After climbing to cruising altitude of about 700 feet, you see those birds flying around down there near the ground. I taunted them for being wusses. After circling around for six or seven minutes, we landed in the field right next to the runway.
The instructors had all been doing this for years, and had great stories; for example, jumping off of Glacier Point in Yosemite and hang gliding from one side of the valley to the other. Or, the guy who hang glided from Mt. Tam just north of San Francisco about a hundred miles south. Or, the guy who has the longest flight record at 440 miles. Yea. 440 miles. That's roughly equivalent to the distance between Cleveland, Ohio and New York City. In a hang glider.
2008-07-08
PixCede: Thoughts on how to proceed
I haven't done any "real" work on PixCede since late last week, but I've done a lot of thinking about it -- which is probably a lot better than implementing without thinking. I've also been using it myself more than I thought I would be, which is really exciting. I've told a couple of my friends and collected some feedback, but Zach is the only one who started really playing with it.

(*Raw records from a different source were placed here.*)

/-- A subtraction from a flag, held likewise. -/
def State.flagSub (s : State) (e f : Nat) (v : W32) : State :=
  if s.courseAwake (e / 32) then s.setFlag e f (s.flagVal e f - v)
  else (s.modCrs (e / 32) fun c => { c with heldSubs := c.heldSubs ++ [(e, f, v)] }).requestWake (e / 32)

/-- The value on which a slot, a window or a step tests a flag: what the subtractions before it have left (R225). -/
def State.flagLeft (s : State) (e f : Nat) : W32 :=
  (s.crs (e / 32)).heldSubs.foldl (fun v x => if x.1 = e && x.2.1 = f then v - x.2.2 else v) (s.flagVal e f)

/-! ## Stream contexts -/

/-- An item of a context becomes ready for the first time (R244). -/
def State.ctxPlaced (s : State) (n : Nat) : State :=
  s.modCtx n fun c => { c with placed := satAdd 64 c.placed 1, live := c.live + 1 }

/-- An item of a context ends, with or without finishing (R244). -/
def State.ctxDone (s : State) (n : Nat) (finished : Bool) : State :=
  s.modCtx n fun c =>
    let c := { c with live := c.live - 1 }
    if finished then { c with finished := satAdd 64 c.finished 1 } else { c with ended := satAdd 64 c.ended 1 }

/-- The first fault of a context is recorded (R242). -/
def State.ctxFault (s : State) (n : Nat) (code opc : BitVec 8) (e : Nat) (seq : W32) : State :=
  s.modCtx n fun c =>
    if c.faultValid then c
    else { c with faultValid := true, faultCode := code, faultOpc := opc, faultEngine := e, faultSeq := seq }

/-! ## Hod slots (R104 to R107) -/

def State.hodSlot (s : State) (c k : Nat) : Option HodSlot := Tab.find? (s.crs c).hod k

def State.setHod (s : State) (c k : Nat) (x : HodSlot) : State :=
  s.modCrs c fun y => { y with hod := Tab.set y.hod k x }

/-- A slot frees. -/
def State.freeHod (s : State) (c k : Nat) : State := s.modCrs c fun y => { y with hod := Tab.erase y.hod k }

/-- The lowest free slots of a hod of 256. -/
def Course.freeSlots (c : Course) : List Nat := (List.range 256).filter fun k => (Tab.find? c.hod k).isNone

/-- An item takes a slot in its home hod; COURSE_HOD.PEAK follows OCC. -/
def State.occupy (s : State) (c k : Nat) (x : HodSlot) : State :=
  (s.setHod c k x).modCrs c fun y => { y with peak := max y.peak y.hod.length }

/-- The next arrival stamp of a hod. -/
def State.stamp (s : State) (c : Nat) : W32 × State :=
  ((s.crs c).arrivals, s.modCrs c fun y => { y with arrivals := y.arrivals + 1 })

/-- Pending slots are freed; their items never run (R105). -/
def State.freeSpawns (s : State) (l : List (Nat × Nat)) : State := l.foldl (fun s x => s.freeHod x.1 x.2) s

/-! ## Faults and halts (R112, R120, R461) -/

def faultIllegal : BitVec 8 := 0x01
def faultAddr : BitVec 8 := 0x02
def faultExtent : BitVec 8 := 0x03
def faultAccess : BitVec 8 := 0x04
def faultFormat : BitVec 8 := 0x05
def faultReduce : BitVec 8 := 0x06
def faultCheck : BitVec 8 := 0x07
def faultPierUe : BitVec 8 := 0x08
def faultCsUe : BitVec 8 := 0x09
def faultLsLost : BitVec 8 := 0x0A
def faultOrphanLs : BitVec 8 := 0x0B
def faultNetFail : BitVec 8 := 0x0C

/-- Codes whose action halts the partition (table of engine fault codes). -/
def haltingCode (code : BitVec 8) : Bool := decide (code ≥ faultCheck) && decide (code ≤ faultNetFail)

/-- A halting fault of engine `e` (none: of no engine) that comes in the cycle of the recorded one takes its place: an
engine's before one of no engine, the lower engine's before the higher's (R120). -/
def Part.yields (x : Part) (e : Option Nat) (now : Nat) : Bool :=
  x.haltAt == now && !x.resetBusy && match e with
    | some n => x.haltNoEngine || decide (n < x.haltEngine)
    | none => false

/-- A partition halts; PART_HALT keeps the first cause (R112, R120). -/
def State.haltPart (s : State) (p : Nat) (code : BitVec 8) (e : Option Nat) : State :=
  s.modPart p fun x =>
    if x.halted && !x.yields e s.gen.time then x
    else { x with halted := true, haltCause := code, haltEngine := e.getD 0, haltNoEngine := e.isNone,
                  haltAt := s.gen.time }

/-- A fault is recorded in an engine's registers, or as OVERRUN. -/
def State.recordFault (s : State) (e : Nat) (code opc : BitVec 8) (pc : Nat) (addr : W64) : State :=
  (s.modEng e fun x =>
    if x.faultValid then { x with faultOver := true }
    else { x with faultValid := true, faultCode := code, faultOpc := opc, faultPc := pc % 2 ^ 22, faultAddr := addr }).stick
    [if (s.eng e).faultValid then .engFaultOver e else .engFaultValid e]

I've thought a lot about whether or not to allow emails from non-phones through. The main concern is the potential for abuse -- who's to stop someone from writing a script to constantly spam the front page with whatever? Zach had a good suggestion of getting a short SMS number (like GOOGL) and only allowing pictures to come in through that. Then, I realized that getting a picture from one of my computers to the other meant emailing it to myself, which for some reason just seems like a huge pain in the ass. I used GMail to email PixCede a picture of myself on the Half Dome, and just retrieved it through the web site on the other computer. Yea, still email on one end, but on the receiving end, I felt incredibly less inconvenienced. Therefore, I think I'm going to implement a simple file upload feature to PixCede so that you can post a picture from one computer quickly, and retrieve it from another computer quickly -- without the hassle of logging into email on both computers.

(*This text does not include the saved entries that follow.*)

-- ==== Sys2Proof/Machine/Choose.lean ====
section
/-!
DEFINITION. How an engine chooses its next item: its own hod, orphans it hosts, stealing, and requests of one cycle
(R101, R106 to R110, R116, R117); and how a slot retires (R114).
-/
namespace Sys2Proof.Machine

/-- A logical engine carried by a physical slot. -/
def State.hasSlot (s : State) (e : Nat) : Bool := (s.eng e).slot != 0x3F && !(s.eng e).orphan

/-- The host engine of an orphan (R116): the next enabled engine of the course, in increasing E modulo 32, that has a
slot. -/
def State.hostEngine (s : State) (o : Nat) : Option Nat :=
  ((List.range 31).map fun i => o / 32 * 32 + (o + 1 + i) % 32).find? fun e => s.engEnabled e && s.hasSlot e

/-- The engines whose pinned and yielded items engine `e` runs: itself and the orphans it hosts. -/
def State.serves (s : State) (e : Nat) : List Nat :=
  e :: ((List.range 32).map fun i => e / 32 * 32 + i).filter fun o => (s.eng o).orphan && s.hostEngine o == some e

/-- An item that an engine may choose: home course, slot, the slot's contents, and the engine it is tied to. -/
structure Candidate where
  c : Nat
  k : Nat
  h : HodSlot
  tied : Option Nat
  deriving DecidableEq, Repr

/-- The engine a hod slot's item is tied to, when it is ready or yielded. -/
def HodSlot.tie (h : HodSlot) : Option (Option Nat) :=
  match h.status with
  | .ready => some (if h.desc.pinned then some h.desc.affinity else none)
  | .yielded e => some (some e)
  | _ => none

/-- A copy of the item in slot (c, k) is outstanding. -/
def State.copiesOut (s : State) (c k : Nat) : Bool :=
  s.engines.any fun (_, x) => x.copies.any fun o => o.homeCourse == c && o.slot == k && o.live && !o.reset

/-- The items of hod `c` that engine `e` may run (R106): those listed there, unpinned or tied to an engine it
serves. One to be executed again waits for its copies (R113). -/
def State.ownItems (s : State) (e : Nat) : List Candidate :=
  s.courses.flatMap fun (c, y) => y.hod.filterMap fun (k, h) =>
    if h.listed ≠ e / 32 || (h.saved.any (·.failed) && s.copiesOut c k) then none
    else match h.tie with
      | none => none
      | some none => some { c := c, k := k, h := h, tied := none }
      | some (some t) => if (s.serves e).contains t then some { c := c, k := k, h := h, tied := some t } else none

/-- What engine `e` prefers among its own items: one to be executed again (R114), PRIO, then the AFFINITY of the engine
(of the orphan, for an item tied to one), then age, then its own before an orphan's (R106, R116). -/
def Candidate.rank (e : Nat) (x : Candidate) : Nat × Nat × Nat × Nat :=
  (if x.h.saved.any (·.failed) then 0 else 8 - x.h.desc.prio,
    if x.h.desc.affinity = e || x.tied == some x.h.desc.affinity then 0 else 1, x.h.stamp.toNat,
    if x.tied.getD e = e then 0 else 1)

/-- Lexicographic order of ranks. -/
def rankLt (a b : Nat × Nat × Nat × Nat) : Bool :=
  let (a1, a2, a3, a4) := a
  let (b1, b2, b3, b4) := b
  a1 < b1 || (a1 == b1 && (a2 < b2 || (a2 == b2 && (a3 < b3 || (a3 == b3 && a4 < b4)))))

/-- The first of the best candidates. -/
def bestOf (rank : Candidate → Nat × Nat × Nat × Nat) : List Candidate → Option Candidate
  | [] => none
  | x :: t => match bestOf rank t with
    | none => some x
    | some y => some (if rankLt (rank y) (rank x) then y else x)

/-- The courses that engine `e` probes when it steals (R108). -/
def stealOrder (c near : Nat) (far : Bool) : List Nat :=
  let d := c / 16
  let l := c % 16
  (List.range near).map (fun k => 16 * d + (l + k + 1) % 16) ++
  if !far then [] else
    [(d + 1) % 4, (d + 3) % 4, (d + 2) % 4].flatMap fun x => (List.range 16).map fun k => 16 * x + (l + k) % 16

/-- The unpinned ready items of a hod. -/
def State.stealable (s : State) (c : Nat) : List Candidate :=
  (s.crs c).hod.filterMap fun (k, h) =>
    if h.status == .ready && !h.desc.pinned then some { c := c, k := k, h := h, tied := none } else none

/-- The item an engine steals: from the first hod of its order with an unpinned ready item, the oldest of the highest
priority (R108, R109). -/
def State.stealItem (s : State) (e : Nat) : Option Candidate :=
  match s.partOfEngine e with
  | none => none
  | some p =>
    match Tab.find? s.cfg.hod p with
    | none => none
    | some hc =>
      if !hc.steal then none
      else ((stealOrder (e / 32) hc.near hc.far).filter fun c => s.partOfCourse c == some p).findSome? fun c =>
        bestOf (fun x => (7 - x.h.desc.prio, x.h.stamp.toNat, 0, 0)) (s.stealable c)

/-- An engine that looks for an item: enabled, with a slot that is not retiring, idle, its course awake. -/
def State.seeks (s : State) (e : Nat) : Bool :=
  let x := s.eng e
  s.live && s.engEnabled e && s.hasSlot e && x.act == .idle && x.replacing.isNone && !x.checkMet &&
  x.reexecItem.isNone && s.courseAwake (e / 32)

/-- An engine that may choose: it looks for an item, and its partition runs. -/
def State.mayChoose (s : State) (e : Nat) : Bool :=
  s.seeks e &&
  (match s.partOfEngine e with | some p => !s.halted p && !(s.part p).resetBusy | none => false)

/-- Offset in its course store of a hod slot's save area (R73, R107). -/
def saveArea (k : Nat) : Nat := 0x3E0000 + 512 * k

/-- g1 to g63 from a save area. -/
def savedRegs (bs : List Byte) : Tab W64 :=
  (List.range 63).foldl (fun g i =>
    Tab.put 0 g (i + 1) (BitVec.ofNat 64 (fieldAt bs (8 * (i + 1)) 8))) []

/-- The flag changes of a failed attempt are undone on engine `t` (R113). -/
def State.undoFlags (s : State) (t : Nat) (l : List (Nat × W32)) : State := l.foldl (fun s (f, v) => s.flagSub t f v) s

/-- An item starts on engine `e`: afresh (R101), where it yielded (R107), or, when an operation of it met CHECK
meanwhile, afresh with its flag changes undone (R113). -/
def State.startItem (s : State) (e : Nat) (x : Candidate) : State :=
  let area := s.readLoc (.cs x.c (saveArea x.k)) 512
  let failed := x.h.saved.filter (·.failed)
  let s := s.undoFlags (x.tied.getD e) ((failed.map (·.undo)).getD [])
  let s := s.setHod x.c x.k { x.h with status := .running e, saved := none }
  s.modEng e fun y =>
    let y := { y with act := .run, item := some (x.c, x.k), v := [], bufs := [], accs := [],
                      rehomed := match x.tied with | some t => if t = e then none else some t | none => none,
                      resumed := x.h.saved.isSome && failed.isNone,
                      reexec := if failed.isSome then satAdd 32 y.reexec 1 else y.reexec }
    match x.h.saved.filter (!·.failed) with
    | none =>
      { y with pc := x.h.desc.entry,
               g := Tab.put 0 (Tab.put 0 (Tab.put 0 [] 1 x.h.desc.arg) 2 (x.h.desc.seq.setWidth 64)) 3
                 (BitVec.ofNat 64 x.c),
               numstat := 0, contrib := none, flushes := [], spawns := [], undo := [], itemCyc := 0 }
    | some v =>
      { y with pc := fieldAt area 0 8, g := savedRegs area, numstat := v.numstat, contrib := v.contrib,
               flushes := v.flushes, spawns := v.spawns, undo := v.undo, itemCyc := v.itemCyc }

/-- Engine `e` takes its next item from what it may run, or steals one. -/
def State.takeNext (s : State) (e : Nat) : State :=
  match bestOf (Candidate.rank e) (s.ownItems e) with
    | some x =>
      match x.tied with
      | some t => if t ≠ e && x.h.desc.lsDep then s.orphanLs t x.h.desc else s.startItem e x
      | none => s.startItem e x
    | none =>
      match s.stealItem e with
      | none => s
      | some x =>
        let s := s.modEng e fun y => { y with stolen := satAdd 64 y.stolen 1 }
        let s := s.modCrs x.c fun y => { y with hodStolen := satAdd 64 y.hodStolen 1 }
        s.startItem e x

/-! ## Slots that retire (R114, R116, R117) -/

/-- Free spares of a course: spare slots that no retiring engine is being copied to. -/
def State.freeSpares (s : State) (c : Nat) : List Nat :=
  (List.range 34).filter fun k => Tab.get 0 (s.crs c).phys k == 1 &&
    !((List.range 32).any fun i => (s.eng (32 * c + i)).replacing == some k)

/-- The LS_DEP items that wait for engine `e` when it becomes an orphan halt their partition (R117). -/
def State.orphanItems (s : State) (e : Nat) : State :=
  s.courses.foldl (fun s (_, y) => y.hod.foldl (fun s (_, h) =>
    if h.tie == some (some e) then s.orphanLs e h.desc else s) s) s

/-- The slot of engine `e` is marked RETIRED: its contents go to a spare, or the engine becomes an orphan (R114, R116). -/
def State.retire (s : State) (e : Nat) : State :=
  let c := e / 32
  let k := (s.eng e).slot
  let sp := (s.freeSpares c).head?
  let s := s.modCrs c fun y => { y with phys := Tab.put 0 y.phys k 2 }
  let s := { s with sec := { s.sec with repairs := s.sec.repairs ++ [RepairChange.slot c k] } }
  match sp with
  | some j => s.modEng e fun x => { x with replacing := some j, retireDue := false, eccLog := [] }
  | none =>
    (s.modEng e fun x =>
      { x with orphan := true, slot := 0x3F, checkMet := false, retireDue := false, eccLog := [] }).orphanItems e

/-- The turn of engine `e`, when it may choose: a retirement that waited for the end of an item comes first (R114); otherwise
it takes its next item, if it finds one. -/
def State.takeTurn (s : State) (e : Nat) : State :=
  if !s.mayChoose e then s else if (s.eng e).retireDue then s.retire e else s.takeNext e

/-! ## Requests of one cycle (R110) -/

/-- The hod that engine `e` would take an item from. -/
def State.targetHod (s : State) (e : Nat) : Option Nat :=
  if s.ownItems e ≠ [] then some (e / 32) else (s.stealItem e).map (·.c)

/-- The idle engines whose requests reach the hod with that of engine `e` and win against it, in the order in which
they win: the engines of the hod's own course first, and lower numbers before higher (R110). -/
def State.rivals (s : State) (e : Nat) : List Nat :=
  match s.targetHod e with
  | none => []
  | some c =>
    let all := (s.engines.map (·.1)).filter fun o => o ≠ e && s.mayChoose o && s.targetHod o == some c
    let home := all.filter fun o => o / 32 == c
    if e / 32 = c then home.filter (· < e) else home ++ all.filter fun o => o / 32 ≠ c && o < e

/-- Engine `e` chooses its next item, after the engines that win against it in the same cycle (R106, R110). -/
def State.choose (s : State) (e : Nat) : State :=
  if s.mayChoose e then ((s.rivals e).foldl State.takeTurn s).takeTurn e else s

end Sys2Proof.Machine
end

I know what you're thinking: great idea! TinyPic had that idea YEARS ago! Short answer, yes, long answer... not quite. For one, I really am going to try to model this site after PasteBin more so than TinyPic and other similar services. I really like the dead simple usage of PasteBin, and I also like the content expiration too. I feel like that would discourage people from using PixCede as an image hosting solution -- which it is not. PixCede is a simple way to transfer pictures from one device, be that a cell phone, a workstation, or something else I don't know about, to another. So in that respect, I hope to differentiate myself from TinyPic and Flickr -- this is more of a PasteBin fork.

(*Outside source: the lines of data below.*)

-- ==== Sys2Proof/Machine/LoadStore.lean ====
section
/-!
DEFINITION. Local-store loads and stores, opcodes 0x10 to 0x18 (R78, R138, R460).
-/
namespace Sys2Proof.Machine

/-- The local-store offset gA + sext(IMM) of an access of `n` bytes with an alignment (R78). -/
def lsAccess (a : W64) (n align : Nat) : Except Err Nat :=
  if a.toNat % align ≠ 0 then .error (err faultAddr a)
  else match lsSpan a.toNat n with
    | .error x => .error x
    | .ok _ => .ok a.toNat

/-- The address of an access. -/
def Engine.addr (x : Engine) (f : Fields) : W64 := x.gr f.a + sextImm f

def ldBody (f : Fields) (n : Nat) (r : Run) (s : State) : Except Err State := do
  checkFields f .any .any .no .no immAll
  let off ← lsAccess ((s.eng r.e).addr f) n n
  let bs := s.lsRead r.e off n
  onEngine r.e (fun x => x.setG f.d (BitVec.ofNat 64 (leNat bs))) s

def stBody (f : Fields) (n : Nat) (r : Run) (s : State) : Except Err State := do
  checkFields f .no .any .any .no immAll
  let x := s.eng r.e
  let off ← lsAccess (x.addr f) n n
  .ok (s.writeLoc (.ls r.e off) (leBytes n (x.gr f.b).toNat))

def vldBody (f : Fields) (r : Run) (s : State) : Except Err State := do
  checkFields f .vec .any .no .no immAll
  let off ← lsAccess ((s.eng r.e).addr f) 128 4
  let bs := s.lsRead r.e off 128
  onEngine r.e (fun x => x.setV f.d.toNat (bytesLanes bs)) s

def vstBody (f : Fields) (r : Run) (s : State) : Except Err State := do
  checkFields f .no .any .vec .no immAll
  let x := s.eng r.e
  let off ← lsAccess (x.addr f) 128 4
  .ok (s.writeLoc (.ls r.e off) (laneBytes (x.vr f.b.toNat)))

/-- The offsets address + i × gC of the lanes, each checked (R78). -/
def laneOffs (a step : W64) : Except Err (List Nat) :=
  (List.range 32).mapM fun i => lsAccess (a + BitVec.ofNat 64 i * step) 4 4

def vldsBody (f : Fields) (r : Run) (s : State) : Except Err State := do
  checkFields f .vec .any .no .any immAll
  let x := s.eng r.e
  let offs ← laneOffs (x.addr f) (x.gr f.c)
  let vs := offs.map fun off => BitVec.ofNat 32 (leNat (s.lsRead r.e off 4))
  onEngine r.e (fun x => x.setV f.d.toNat vs) s

def vstsBody (f : Fields) (r : Run) (s : State) : Except Err State := do
  checkFields f .no .any .vec .any immAll
  let x := s.eng r.e
  let offs ← laneOffs (x.addr f) (x.gr f.c)
  .ok ((offs.zip (x.vr f.b.toNat)).foldl (fun s (off, v) => s.writeLoc (.ls r.e off) (leBytes 4 v.toNat)) s)

/-- The coarse exponent of a C operand: C = 0 stands for 1.0 (R126). -/
def Engine.coarse (x : Engine) (c : BitVec 6) : Except Err Int :=
  if c = 0 then .ok 0
  else match coarseExp ((x.gr c).toNat % 2 ^ 32) with
    | some k => .ok k
    | none => .error (err faultFormat)

/-- FMT and SCALE of an operand, with the licence's numeric tier (R79, R130). -/
def State.fmtCheck (s : State) (fmt scale : Nat) : Except Err Unit :=
  require (fmtScaleOk fmt scale && (s.fullNumeric || (fmt != 0 && fmt != 6))) (err faultFormat)

/-- VLDD decodes one stored row of 32 elements (R138). -/
def vlddBody (f : Fields) (r : Run) (s : State) : Except Err State := do
  checkFields f .vec .any .any .any 0x3F
  let x := s.eng r.e
  let fmt := bits f.imm.toNat 3 0
  let shape := bits f.imm.toNat 5 4
  s.fmtCheck fmt shape
  let c ← x.coarse f.c
  let n := rowBytes fmt 32
  let sn := if shape = 1 then 8 else if shape = 2 then 1 else 0
  lsSpan (x.gr f.a).toNat n
  if sn ≠ 0 then lsSpan (x.gr f.b).toNat sn else .ok ()
  let bs := s.lsRead r.e (x.gr f.a).toNat n
  let sc := s.lsRead r.e (x.gr f.b).toNat sn
  let codes := if shape = 0 then [0] else sc.map (·.toNat)
  require (!(shape == 1 && codes.any (· ≥ 0x80))) (err faultFormat)
  let fs := unpackRow (fmtBits fmt) bs
  let blocks := if shape = 1 then chunks 4 fs else [fs]
  onEngine r.e (fun x => x.setV f.d.toNat ((blocks.zip codes).flatMap fun (b, code) => vlddBlock fmt shape code c b)) s

def execLdg (e : Nat) (f : Fields) (s : State) : Host.Outcome State Fault Refusal :=
  guarded (isEngine e) (s.issue e 0x10 f (ldBody f 8))

def execStg (e : Nat) (f : Fields) (s : State) : Host.Outcome State Fault Refusal :=
  guarded (isEngine e) (s.issue e 0x11 f (stBody f 8))

def execLd4 (e : Nat) (f : Fields) (s : State) : Host.Outcome State Fault Refusal :=
  guarded (isEngine e) (s.issue e 0x12 f (ldBody f 4))

def execSt4 (e : Nat) (f : Fields) (s : State) : Host.Outcome State Fault Refusal :=
  guarded (isEngine e) (s.issue e 0x13 f (stBody f 4))

def execVld (e : Nat) (f : Fields) (s : State) : Host.Outcome State Fault Refusal :=
  guarded (isEngine e) (s.issue e 0x14 f (vldBody f))

def execVst (e : Nat) (f : Fields) (s : State) : Host.Outcome State Fault Refusal :=
  guarded (isEngine e) (s.issue e 0x15 f (vstBody f))

def execVlds (e : Nat) (f : Fields) (s : State) : Host.Outcome State Fault Refusal :=
  guarded (isEngine e) (s.issue e 0x16 f (vldsBody f))

def execVsts (e : Nat) (f : Fields) (s : State) : Host.Outcome State Fault Refusal :=
  guarded (isEngine e) (s.issue e 0x17 f (vstsBody f))

def execVldd (e : Nat) (f : Fields) (s : State) : Host.Outcome State Fault Refusal :=
  guarded (isEngine e) (s.issue e 0x18 f (vlddBody f))

end Sys2Proof.Machine
end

So, speaking of PixCede, I realized that the owner made all of his code open source. I love not re-inventing the wheel, so I'm going to start reading his blog and poking into the source code. I've briefly scanned his blog, and I was happy to see that he switched from a database back end to just a plain file system -- a decision I arrived at with PixCede a week or so ago. For something this dead simple, a relational database is really overkill. It just seems like the common decision to "my web app needs to persist information" is to just cram it into a database without really thinking about it. A well designed file structure will work just as well in this case.